PROBLEM – Set down, please, without alteration, the lines of the entries below from the first through the one containing "OwnKnown.raiseIn (s := s.fail) hf hT".

----- EXERCISE INPUTS

theorem OwnKnown.raiseIn {s : State} {f : Flight} (hf : s.flightOf q = some f) {st : Status} (hT : T [raise st]) :
    OwnKnown q T R (raiseIn q st s) :=
  OwnKnown.setTodo (s := s.dropLocks q) hf hT

theorem OwnKnown.accessFailed {s : State} {f : Flight} (hf : s.flightOf q = some f)
    (hT : T [raise .registerAccessFailure]) : OwnKnown q T R (accessFailed q s) :=
  OwnKnown.raiseIn (s := s.fail) hf hT

theorem OwnKnown.scanFailed {s : State} {f : Flight} (hf : s.flightOf q = some f)
    (hT : T [.respondScan Config.noEvent]) : OwnKnown q T R (scanFailed q s) :=
  OwnKnown.setTodo (s := s.fail) hf hT

/-- The steps an operation can have to take after the step `a`, whatever it read and whatever it met. -/
structure After (T : List Action → Prop) (R : Word → Word → Prop) (a : Action) (rest : List Action) : Prop where
  rest : T rest
  check : ∀ pin bad, a = .check pin bad → T [raise .registerAccessFailure] ∧ T [raise .invalidPin] ∧
    ∀ st, bad = some st → T [raise st]
  access : (∃ g p, a = .readField g p) ∨ (∃ g p v, a = .writeField g p v) ∨ (∃ f p, a = .writeOne f p) ∨
    (∃ p, a = .queryFunction p) ∨ (∃ p fn, a = .queryLevel p fn) →
    T [raise .registerAccessFailure] ∧ T [raise .invalidPin]
  function : ∀ p, a = .queryFunction p → ∀ fn : Word, T [.queryLevel p fn] ∧ T [.respond (queryAltResponse fn) 0]
  level : ∀ p fn, a = .queryLevel p fn → ∀ v, T [.respond (queryIoResponse fn v) 0]
  scan : (a = .claimScanner ∨ a = .scanLow ∨ a = .scanHigh ∨ a = .scanClear) →
    T [.scanLow] ∧ T [.scanHigh] ∧ T [.scanClear] ∧ ∀ i, T [.respondScan i]
  answer : ∀ i, a = .respondScan i → R (ackResponse i) 0
  response : ∀ r0 r1, a = .respond r0 r1 → R r0 r1

/-- One step of the operation of port `q`. -/
theorem ownKnown_act {s : State} {a : Action} {rest : List Action} {temp : Word}
    (hf : s.flightOf q = some ⟨a :: rest, temp⟩) (hT : T (a :: rest)) (h : After T R a rest) :
    OwnKnown q T R (act q temp a rest s) := by
  cases a with
  | check pin bad =>
    obtain ⟨h1, h2, h3⟩ := h.check pin bad rfl
    simp only [act, checkStep]
    split
    · exact .raiseIn hf h1
    · split
      · exact .raiseIn hf h2
      · split
        · next st => exact .raiseIn hf (h3 st rfl)
        · exact .setTodo hf h.rest
  | acquire g =>
    simp only [act, acquireStep]
    split
    · exact .setTodo (s := s.setLock g (some q)) hf h.rest
    · split
      · exact .setTodo hf h.rest
      · exact .of_going hf hT
  | readField g pin =>
    obtain ⟨h1, h2⟩ := h.access (.inl ⟨_, _, rfl⟩)
    simp only [act, readFieldStep]
    split
    · next st hst =>
      have : st = .invalidPin := by
        unfold addr at hst
        split at hst
        · cases hst
        · exact (Except.error.inj hst).symm
      rw [this]; exact .raiseIn hf h2
    · split
      · next r x hx =>
        have hfx := (memRead_flightOf hx q).trans hf
        exact .setTodo (s := x.setTemp q r) (f := ⟨.readField g pin :: rest, r⟩) (by simp [hfx]) h.rest
      · next x hx => exact .accessFailed ((memRead_flightOf hx q).trans hf) h1
  | writeField g pin v =>
    obtain ⟨h1, h2⟩ := h.access (.inr (.inl ⟨_, _, _, rfl⟩))
    simp only [act, writeFieldStep]
    split
    · next st hst =>
      have : st = .invalidPin := by
        unfold addr at hst
        split at hst
        · cases hst
        · exact (Except.error.inj hst).symm
      rw [this]; exact .raiseIn hf h2
    · split
      · next x hx => exact .setTodo ((memWrite_flightOf hx q).trans hf) h.rest
      · next x hx => exact .accessFailed ((memWrite_flightOf hx q).trans hf) h1
  | release g => exact .setTodo (s := s.setLock g none) hf h.rest
  | writeOne f pin =>
    obtain ⟨h1, h2⟩ := h.access (.inr (.inr (.inl ⟨_, _, rfl⟩)))
    simp only [act, writeOneStep]
    split
    · next st hst =>
      have : st = .invalidPin := by
        unfold addr at hst
        split at hst
        · cases hst
        · exact (Except.error.inj hst).symm
      rw [this]; exact .raiseIn hf h2
    · split
      · next x hx => exact .setTodo ((memWrite_flightOf hx q).trans hf) h.rest
      · next x hx => exact .accessFailed ((memWrite_flightOf hx q).trans hf) h1
  | queryFunction pin =>
    obtain ⟨h1, h2⟩ := h.access (.inr (.inr (.inr (.inl ⟨_, rfl⟩))))
    simp only [act, queryFunctionStep]
    split
    · next st hst =>
      have : st = .invalidPin := by
        unfold addr at hst
        split at hst
        · cases hst
        · exact (Except.error.inj hst).symm
      rw [this]; exact .raiseIn hf h2
    · split
      · next r x hx =>
        have hfx := (memRead_flightOf hx q).trans hf
        split
        · exact .setTodo hfx (h.function pin rfl _).1
        · exact .setTodo hfx (h.function pin rfl _).2
      · next x hx => exact .accessFailed ((memRead_flightOf hx q).trans hf) h1
  | queryLevel pin fn =>
    obtain ⟨h1, h2⟩ := h.access (.inr (.inr (.inr (.inr ⟨_, _, rfl⟩))))
    simp only [act, queryLevelStep]
    split
    · next st hst =>
      have : st = .invalidPin := by
        unfold addr at hst
        split at hst
        · cases hst
        · exact (Except.error.inj hst).symm
      rw [this]; exact .raiseIn hf h2
    · split
      · next r x hx => exact .setTodo ((memRead_flightOf hx q).trans hf) (h.level pin fn rfl _)
      · next x hx => exact .accessFailed ((memRead_flightOf hx q).trans hf) h1
  | claimScanner =>
    obtain ⟨h1, h2, h3, h4⟩ := h.scan (.inl rfl)
    simp only [act, claimStep]
    split
    · exact .of_going hf hT
    · split
      · exact .setTodo ((State.flightOf_setIas s _ q).trans hf) (h4 _)
      · exact .setTodo ((State.flightOf_setIas s _ q).trans hf) h1
  | scanLow =>
    obtain ⟨h1, h2, h3, h4⟩ := h.scan (.inr (.inl rfl))
    simp only [act, scanLowStep]
    split
    · next v x hx =>
      have hfx := (memRead_flightOf hx q).trans hf
      split
      · exact .setTodo ((State.flightOf_setIas x _ q).trans hfx) h3
      · exact .setTodo hfx h2
    · next x hx => exact .scanFailed ((memRead_flightOf hx q).trans hf) (h4 _)
  | scanHigh =>
    obtain ⟨h1, h2, h3, h4⟩ := h.scan (.inr (.inr (.inl rfl)))
    simp only [act, scanHighStep]
    split
    · next v x hx =>
      have hfx := (memRead_flightOf hx q).trans hf
      split
      · exact .setTodo ((State.flightOf_setIas x _ q).trans hfx) (h4 _)
      · exact .setTodo ((State.flightOf_setIas x _ q).trans hfx) h3
    · next x hx => exact .scanFailed ((memRead_flightOf hx q).trans hf) (h4 _)
  | scanClear =>
    obtain ⟨h1, h2, h3, h4⟩ := h.scan (.inr (.inr (.inr rfl)))
    simp only [act, scanClearStep]
    split
    · next x hx => exact .setTodo ((memWrite_flightOf hx q).trans hf) (h4 _)
    · next x hx => exact .scanFailed ((memWrite_flightOf hx q).trans hf) (h4 _)
  | respondScan i =>
    simp only [act, respondScanStep]
    exact .finish ((State.flightOf_setIas s _ q).trans hf) (h.answer i rfl)
  | respond r0 r1 => exact .finish hf (h.response r0 r1 rfl)
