-- ==== Sys2Proof/Tests/Slice0.lean ====
section
/-! SUPPORT. Tests: ill-formed instructions refused, request words decoded, operations run on the vectors of
`95_test_vectors.md`, and for each statement with hypotheses a witness that meets them. Expected values are those of the
spec's vectors (named E, V, P) or written out from its rules. -/

namespace Sys2Proof.Tests

open Sys2Proof.Machine Sys2Proof.Safety
open Sys2Proof.Config (BusDraw)

/-! ### Well-formedness: one ill-formed term for each check -/

theorem test_wf_addr_pin_high : (Instr.addr 32768 0).wellFormed = false := by decide
theorem test_wf_addr_pin_low : (Instr.addr (-32769) 0).wellFormed = false := by decide
theorem test_wf_addr_family : (Instr.addr 0 256).wellFormed = false := by decide
theorem test_wf_cfgOut_pin : (Instr.cfgOut 32768 0).wellFormed = false := by decide
theorem test_wf_cfgOut_level : (Instr.cfgOut 0 256).wellFormed = false := by decide
theorem test_wf_cfgIn_pin : (Instr.cfgIn (-32769)).wellFormed = false := by decide
theorem test_wf_edgeEn_pin : (Instr.edgeEn 32768 0).wellFormed = false := by decide
theorem test_wf_edgeEn_edge : (Instr.edgeEn 0 256).wellFormed = false := by decide
theorem test_wf_edgeDis_pin : (Instr.edgeDis (-32769)).wellFormed = false := by decide
theorem test_wf_query_pin : (Instr.query 32768).wellFormed = false := by decide

/-! ### Decoding: words written out as `PIN` (16 bits), `ARG` (8 bits), `OP` (8 bits) (R80, R81) -/

theorem test_decode_addr :
    decodeWord (0b0000000000100011#16 ++ (0b00000001#8 ++ 0b00000000#8)) = .ok (.addr 35 1) := by decide
theorem test_decode_ack :
    decodeWord (0b1111111111111111#16 ++ (0b11111111#8 ++ 0b00000001#8)) = .ok .ack := by decide
theorem test_decode_cfgOut :
    decodeWord (0b0000000000010001#16 ++ (0b00000001#8 ++ 0b00000010#8)) = .ok (.cfgOut 17 1) := by decide
theorem test_decode_cfgIn :
    decodeWord (0b1000000000000000#16 ++ (0b00000000#8 ++ 0b00000011#8)) = .ok (.cfgIn (-32768)) := by decide
theorem test_decode_edgeEn :
    decodeWord (0b0000000000000101#16 ++ (0b00000010#8 ++ 0b00000100#8)) = .ok (.edgeEn 5 2) := by decide
theorem test_decode_edgeDis :
    decodeWord (0b0000000000000101#16 ++ (0b01111111#8 ++ 0b00000101#8)) = .ok (.edgeDis 5) := by decide
theorem test_decode_query :
    decodeWord (0b0000000000110101#16 ++ (0b00000000#8 ++ 0b00000110#8)) = .ok (.query 53) := by decide
theorem test_decode_reserved :
    decodeWord (0b0000000000000000#16 ++ (0b00000000#8 ++ 0b11111111#8)) = .error (.reservedOp 255) := by decide

/-- The first row of the opcode table whose operands are not all 0, in the table's own numbering. -/
theorem test_decode_table : decodeTableWord 32 0x00110102 = some (.cfgOut 17 1) := by decide

/-- V10: `ADDR -1, FSEL`. -/
theorem test_assemble : assemble "ADDR" [.number (-1), .symbol "FSEL"] = some 0xFFFF0000 := by decide +kernel

/-! ### A small machine -/

/-- A transaction that succeeds, with open bits 0. -/
def quiet : BusDraw := { err := false, took := false, bits := 0 }

/-- A transaction that succeeds, with open bits 1. -/
def noisy : BusDraw := { err := false, took := false, bits := 0xFFFFFFFF }

/-- A transaction that fails; a write took effect. -/
def broken : BusDraw := { err := true, took := true, bits := 0 }

def calm : List BusDraw := List.replicate 40 quiet

/-- All pins Input, nothing enabled, nothing pending, all levels 0. -/
def blank : Window :=
  { fsel := .replicate 6 0, eds := .replicate 2 0, ren := .replicate 2 0, fen := .replicate 2 0, outLatch := 0,
    extLevel := 0 }

/-- Every bit that belongs to a pin is 1. -/
def full : Window :=
  { fsel := #v[0x3FFFFFFF, 0x3FFFFFFF, 0x3FFFFFFF, 0x3FFFFFFF, 0x3FFFFFFF, 0xFFF], eds := #v[0xFFFFFFFF, 0x3FFFFF],
    ren := #v[0xFFFFFFFF, 0x3FFFFF], fen := #v[0xFFFFFFFF, 0x3FFFFF], outLatch := 0x3FFFFFFFFFFFFF,
    extLevel := 0x3FFFFFFFFFFFFF }

/-- Two idle ports over the window `w`, with the draws `ds` first. -/
def lab (w : Window) (ds : List BusDraw) : State := { State.create true 2 w with draws := ds }

/-- Two idle ports over `blank`. -/
def still : State := lab blank calm

/-- The response of an instruction and the transactions it made, first one first. -/
def outcome (i : Instr) (s : State) : Option ((Word × Word) × List Transaction) :=
  match exec i s with
  | .next t => (readResponse s.issuer t).map fun r => (r, t.bus.reverse)
  | .fault _ => none
  | .refused _ => none

/-! ### Operations on the spec's vectors -/

/-- E1. -/
theorem test_addr_function : outcome (.addr 17 0) still = some ((0x13150400, 0x00E00000), []) := by decide +kernel

/-- E3. -/
theorem test_addr_set : outcome (.addr 35 1) still = some ((0x11032000, 0x00000008), []) := by decide +kernel

/-- E8, first call. -/
theorem test_ack_low : outcome .ack (lab { blank with eds := #v[0xA, 0] } calm) =
    some ((0x100, 0), [.read 0 0x40 (some 0xA), .write 0 0x40 2 true]) := by decide +kernel

/-- E9. -/
theorem test_ack_high : outcome .ack (lab { blank with eds := #v[0, 0x20] } calm) =
    some ((0x2500, 0), [.read 0 0x40 (some 0), .read 0 0x44 (some 0x20), .write 0 0x44 0x20 true]) := by
  decide +kernel

/-- E4, first operation. -/
theorem test_cfgOut : outcome (.cfgOut 17 1) still =
    some ((0, 0), [.read 0 0x04 (some 0), .write 0 0x04 0x200000 true, .write 0 0x1C 0x20000 true]) := by
  decide +kernel

/-- P5, first operation. -/
theorem test_cfgOut_fails : outcome (.cfgOut 3 1) (lab blank (quiet :: broken :: calm)) =
    some ((5, 0), [.read 0 0x00 (some 0), .write 0 0x00 0x200 false]) := by decide +kernel

/-- E5. -/
theorem test_cfgIn : outcome (.cfgIn 17) (lab { blank with fsel := #v[0, 0x200000, 0, 0, 0, 0] } calm) =
    some ((0, 0), [.read 0 0x04 (some 0x200000), .write 0 0x04 0 true]) := by decide +kernel

/-- E10. -/
theorem test_cfgIn_pin : outcome (.cfgIn 54) still = some ((1, 0), []) := by decide +kernel

/-- E7. -/
theorem test_edgeEn : outcome (.edgeEn 4 0)
    (lab { blank with fsel := #v[0x1000, 0, 0, 0, 0, 0], fen := #v[0x10, 0] } calm) =
    some ((0, 0), [.read 0 0x4C (some 0), .write 0 0x4C 0 true, .read 0 0x58 (some 0x10), .write 0 0x58 0 true,
      .read 0 0x00 (some 0x1000), .write 0 0x00 0 true, .read 0 0x4C (some 0), .write 0 0x4C 0x10 true]) := by
  decide +kernel

/-- V6, third row: non-pin bits read 1 and are written back as read. -/
theorem test_edgeEn_top : outcome (.edgeEn 53 0) (lab { full with outLatch := 0 } (List.replicate 8 noisy)) =
    some ((0, 0), [.read 0 0x50 (some 0xFFFFFFFF), .write 0 0x50 0xFFDFFFFF true,
      .read 0 0x5C (some 0xFFFFFFFF), .write 0 0x5C 0xFFDFFFFF true, .read 0 0x14 (some 0xFFFFFFFF),
      .write 0 0x14 0xFFFFF1FF true, .read 0 0x50 (some 0xFFDFFFFF), .write 0 0x50 0xFFFFFFFF true]) := by
  decide +kernel

/-- E6, first operation. -/
theorem test_edgeDis : outcome (.edgeDis 35) (lab { blank with ren := #v[0, 0xF], fen := #v[0, 8] } calm) =
    some ((0, 0), [.read 0 0x50 (some 0xF), .write 0 0x50 7 true, .read 0 0x5C (some 8), .write 0 0x5C 0 true]) := by
  decide +kernel

/-- V7, last row. -/
theorem test_edgeDis_pin : outcome (.edgeDis 54) still = some ((1, 0), []) := by decide +kernel

/-- V8: `QUERY 53`. -/
theorem test_query_input : outcome (.query 53) (lab { blank with extLevel := 0x20000000000000 } calm) =
    some ((0x01010000, 0), [.read 0 0x14 (some 0), .read 0 0x38 (some 0x200000)]) := by decide +kernel

/-- V8: `QUERY 9`, pin 9 in Alternate3. -/
theorem test_query_alternate : outcome (.query 9) (lab { blank with fsel := #v[0x38000000, 0, 0, 0, 0, 0] } calm) =
    some ((0x700, 0), [.read 0 0x00 (some 0x38000000)]) := by decide +kernel

/-- V9: a reserved `OP` with a bad pin and level. -/
theorem test_reserved :
    (match step (still.withFetchWord 32 0x00360707) with
      | .next t => readResponse 0 t
      | .fault _ => none
      | .refused _ => none) = some (4, 0) := by decide +kernel

/-- The first step after reset runs the request placed for it. -/
theorem test_fetch_reset :
    (match step (State.reset.withFetchWord 32 0x00110003) with
      | .next _ => true
      | .fault _ => false
      | .refused _ => false) = true := by decide +kernel

/-! ### The premises of the statements, on small machines -/

theorem lab_undisturbed (w : Window) (ds : List BusDraw) : Undisturbed (lab w ds) :=
  { alive := rfl, issuer := Nat.zero_lt_succ 1, idle := rfl, agenda := rfl
    unlocked := fun g => by cases g <;> simp [lab, State.create, Locks.free, Locks.holder]
    locks := rfl, scanner := rfl }

theorem lab_alone (w : Window) (ds : List BusDraw) : Alone (lab w ds) := (lab_undisturbed w ds).toAlone

theorem lab_ready (w : Window) (ds : List BusDraw) : Ready (lab w ds) := (lab_alone w ds).toReady

theorem lab_inv {w : Window} (h : WindowOk w) (ds : List BusDraw) : Inv (lab w ds) := by
  refine inv_of_idle (Nat.le_refl 2) (Nat.zero_lt_succ 1) h (fun q => ?_) (fun g => by cases g <;> rfl) rfl
  simp only [lab, State.create, State.flightOf, List.getElem?_replicate]
  split <;> rfl

theorem blank_ok : WindowOk blank := by unfold WindowOk; decide +kernel

theorem full_ok : WindowOk full := by unfold WindowOk; decide +kernel

theorem still_inv : Inv still := lab_inv blank_ok calm

theorem lab_calm (w : Window) {n : Nat} (h : n ≤ 40) : BusOk (lab w calm) n := by
  intro k hk
  have : k < 40 := by omega
  simp only [lab, calm, State.drawAt, List.getElem?_replicate, if_pos this, Option.getD_some, quiet]

/-- The draws of a machine whose transaction number `k` fails. -/
def failing (k : Nat) : List BusDraw := List.replicate k quiet ++ [broken]

theorem lab_failing (w : Window) (k : Nat) : BusFailsAt (lab w (failing k)) k := by
  refine ⟨fun j hj => ?_, ?_⟩
  · simp [lab, failing, State.drawAt, List.getElem?_append, hj, quiet]
  · simp [lab, failing, State.drawAt, broken]

/-! ### Witnesses: for each statement with hypotheses, machines and operands that meet them -/

theorem witness_ResetBlockState :
    accepts 0 (State.create true 2 blank) = true ∧ accepts 1 (State.create false 2 full) = true ∧
    accepts 2 (State.create true 2 blank) = false := by decide +kernel

theorem witness_ResetMeetsInvariant : 2 ≤ 2 ∧ WindowOk blank ∧ WindowOk full := ⟨Nat.le_refl 2, blank_ok, full_ok⟩

/-- Port 1 issues CFG_IN 53, and port 0 then asks for QUERY 2. -/
def asked : State := { still with demands := [.request 1 0x00350003, .request 0 0x00020006] }

theorem witness_StepRunsDecodedInstruction :
    asked.demands = .request 1 0x00350003 :: [.request 0 0x00020006] ∧ asked.destroyed = false ∧
    1 < asked.ports.length ∧ decodeWord 0x00350003 = .ok (.cfgIn 53) ∧ asked.inFlight 1 = false := by decide +kernel

theorem witness_ReservedOpCompletesUnknown :
    ({ still with demands := [.request 1 0xFF] } : State).demands = .request 1 0xFF :: [] ∧
    still.destroyed = false ∧ 1 < still.ports.length ∧ still.inFlight 1 = false ∧ still.agenda = [] ∧
    7 ≤ reqOp 0xFF ∧ 7 ≤ reqOp 0x00360707 := by decide +kernel

theorem witness_IgnoredFields :
    reqOp 0x00000001 = reqOp 0xFFFFFF01 ∧ reqOp 0x00000001 = 1 ∧
    reqOp 0x00057F05 = reqOp 0x00050005 ∧ reqOp 0x00057F05 = 5 ∧ reqPin 0x00057F05 = reqPin 0x00050005 := by
  decide +kernel

theorem witness_DecodeEncode :
    (Instr.addr (-32768) 255).wellFormed = true ∧ (Instr.cfgOut 32767 255).wellFormed = true ∧
    (Instr.edgeEn 0 0).wellFormed = true := by decide

theorem witness_DecodedIsWellFormed :
    decodeWord 0xFFFFFF06 = .ok (.query (-1)) ∧ decodeWord 0x80000000 = .ok (.addr (-32768) 0) ∧
    7 ≤ reqOp 0x07 ∧ ¬ 7 ≤ reqOp 0x06 := by decide +kernel

theorem witness_AddrAnswersLocation :
    Alone still ∧ 6 < 7 ∧ ¬(0 ≤ (54 : Int) ∧ (54 : Int) < 54) ∧ ¬(0 ≤ (-1 : Int) ∧ (-1 : Int) < 54) ∧
    familyOfCode 0 = some .functionSelect ∧ familyOfCode 6 = some .fallingEdgeEnable ∧
    (0 ≤ (53 : Int) ∧ (53 : Int) < 54) := by
  refine ⟨lab_alone _ _, ?_⟩; decide

/-- The ends of the registers: pins 9 and 10, 31 and 32, and the last pin. -/
theorem witness_AddrRanges :
    addr 9 .functionSelect = .ok ⟨0, 0x00, 27, 3⟩ ∧ addr 10 .functionSelect = .ok ⟨1, 0x04, 0, 3⟩ ∧
    addr 53 .functionSelect = .ok ⟨5, 0x14, 9, 3⟩ ∧ addr 31 .setLevel = .ok ⟨0, 0x1C, 31, 1⟩ ∧
    addr 32 .setLevel = .ok ⟨1, 0x20, 0, 1⟩ ∧ addr 53 .fallingEdgeEnable = .ok ⟨1, 0x5C, 21, 1⟩ := by decide +kernel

----------

FINISHED TASK –
theorem OwnKnown.raiseIn {s : State} {f : Flight} (hf : s.flightOf q = some f) {st : Status} (hT : T [raise st]) :
    OwnKnown q T R (raiseIn q st s) :=
  OwnKnown.setTodo (s := s.dropLocks q) hf hT

theorem OwnKnown.accessFailed {s : State} {f : Flight} (hf : s.flightOf q = some f)
    (hT : T [raise .registerAccessFailure]) : OwnKnown q T R (accessFailed q s) :=
  OwnKnown.raiseIn (s := s.fail) hf hT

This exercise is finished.